I gave the South Dakota Education Association heck last month for failing to respond vigorously to Governor Kristi Noem’s spate of culture war bills, three of which issued in December target the credibility, autonomy, and morality of public education. Not until Noem issued her fourth bird-flip to schools, her hypocritical and overreaching proposal to block schools from teaching practical civics, did the state’s teachers’ union raise its voice against Noem’s anti-education agenda.

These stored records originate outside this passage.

/-- TMR_START, TMR_STOP, TMR_PAUSE, TMR_RESUME, TMR_DELETE, TMR_SET_PERIOD, TMR_SET_MODE and TMR_SET_CALLBACK
(R303..R310), with the checks of R300: a deleted timer refuses all but TMR_DELETE. -/
def Obligations.TimerControl : Prop :=
  ∀ (s : State) (i : Byte) (period cbw : Half) (mode : TimerMode),
    (s.timers.length ≤ i.toNat ∨ (∃ x, s.timers[i.toNat]? = some x ∧ x.state = .deleted) →
      (∀ c, c ∈ [Instr.tmrStart i, .tmrStop i, .tmrPause i, .tmrResume i, .tmrSetPeriod i period, .tmrSetMode i mode,
          .tmrSetCallback i cbw] → exec c s = .next { s with res := .invalidArgument, active := none })) ∧
    (s.timers.length ≤ i.toNat →
      exec (.tmrDelete i) s = .next { s with res := .invalidArgument, active := none }) ∧
    ∀ x, s.timers[i.toNat]? = some x →
      exec (.tmrDelete i) s = .next { s with
        timers := s.timers.set i.toNat { x with state := .deleted }, res := .ok, active := none } ∧
      (x.state ≠ .deleted →
        exec (.tmrStart i) s = .next { s with
          timers := s.timers.set i.toNat { x with ticks := 0, state := .running }, res := .ok, active := none } ∧
        exec (.tmrStop i) s = .next { s with
          timers := s.timers.set i.toNat { x with state := .stopped }, res := .ok, active := none } ∧
        (x.state = .running → exec (.tmrPause i) s = .next { s with
          timers := s.timers.set i.toNat { x with state := .paused }, res := .ok, active := none }) ∧
        (x.state ≠ .running → exec (.tmrPause i) s = .next { s with res := .genericError, active := none }) ∧
        (x.state = .paused → exec (.tmrResume i) s = .next { s with
          timers := s.timers.set i.toNat { x with state := .running }, res := .ok, active := none }) ∧
        (x.state ≠ .paused → exec (.tmrResume i) s = .next { s with res := .genericError, active := none }) ∧
        (period = 0 → exec (.tmrSetPeriod i period) s = .next { s with res := .invalidArgument, active := none }) ∧
        (period ≠ 0 → exec (.tmrSetPeriod i period) s = .next { s with
          timers := s.timers.set i.toNat { x with reload := period }, res := .ok, active := none }) ∧
        exec (.tmrSetMode i mode) s = .next { s with
          timers := s.timers.set i.toNat { x with mode := mode }, res := .ok, active := none } ∧
        exec (.tmrSetCallback i cbw) s = .next { s with
          timers := s.timers.set i.toNat { x with cb := cbw }, res := .ok, active := none })

/-- TMR_ADVANCE and the timer pass (R312, R330): every timer takes its step, the records stand in index order, and
nothing else changes. The step: a timer that is not running is skipped; a running one counts up, and when it reaches its
period counts and reports an alarm and starts over or stops. -/
def Obligations.TimerPass : Prop :=
  (∀ s : State, exec .tmrAdvance s = .next { s with
    timers := s.timers.mapIdx fun i x => (timerStep i x).1
    out := s.out ++ (s.timers.mapIdx fun i x => (timerStep i x).2).flatten
    res := .ok, active := none }) ∧
  ∀ (i : Nat) (x : Timer),
    (x.state ≠ .running → timerStep i x = (x, [])) ∧
    (x.state = .running → x.ticks + 1 ≠ x.reload → timerStep i x = ({ x with ticks := x.ticks + 1 }, [])) ∧
    (x.state = .running → x.ticks + 1 = x.reload →
      let recs := if x.cb.getLsbD 15 then
        [Record.tmrAlarm (BitVec.ofNat 8 i) (x.cb.extractLsb' 0 15) (x.alarm + 1)] else []
      (x.mode = .interval → timerStep i x = ({ x with ticks := 0, alarm := x.alarm + 1 }, recs)) ∧
      (x.mode = .timeout →
        timerStep i x = ({ x with ticks := x.ticks + 1, alarm := x.alarm + 1, state := .stopped }, recs)))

On Tuesday, SDEA president Loren Paul issued this response to the Governor’s State of the State Address. Paul doesn’t specifically mention any of her four anti-education bills—promoting prayer in school, banning transgender kids from playing with their gender-appropriate teams, banning what Noem mistakenly calls critical race theory, and banning action civics—and he only generally addresses half of that vile agenda:

No matter what we look like, where we live, or what is in our wallets, most of us want our public schools and educators to inspire imagination, cultivate critical thinking, and ensure our students can live fulfilling lives and thrive. Educators and parents agree that South Dakota must focus on having well-resourced schools where students have the freedom to learn with an education that prepares them for the future.

To prepare children for that future, we need to teach them both the good and the bad of our history so we can avoid making the same mistakes. Educators want to provide every student an accurate and quality education, but we need the tools and resources to do that.

Instead of proposing divisive legislation that will only lead to state censorship of the lessons our children learn, we urge Governor Noem to work with South Dakota’s educators to make sure every school has the funding necessary to provide South Dakota’s students the education they deserve, which is an honest and accurate education that enables them to learn from the mistakes of our past to help create a better future [Loren Paul, SDEA press release, 2022.01.11].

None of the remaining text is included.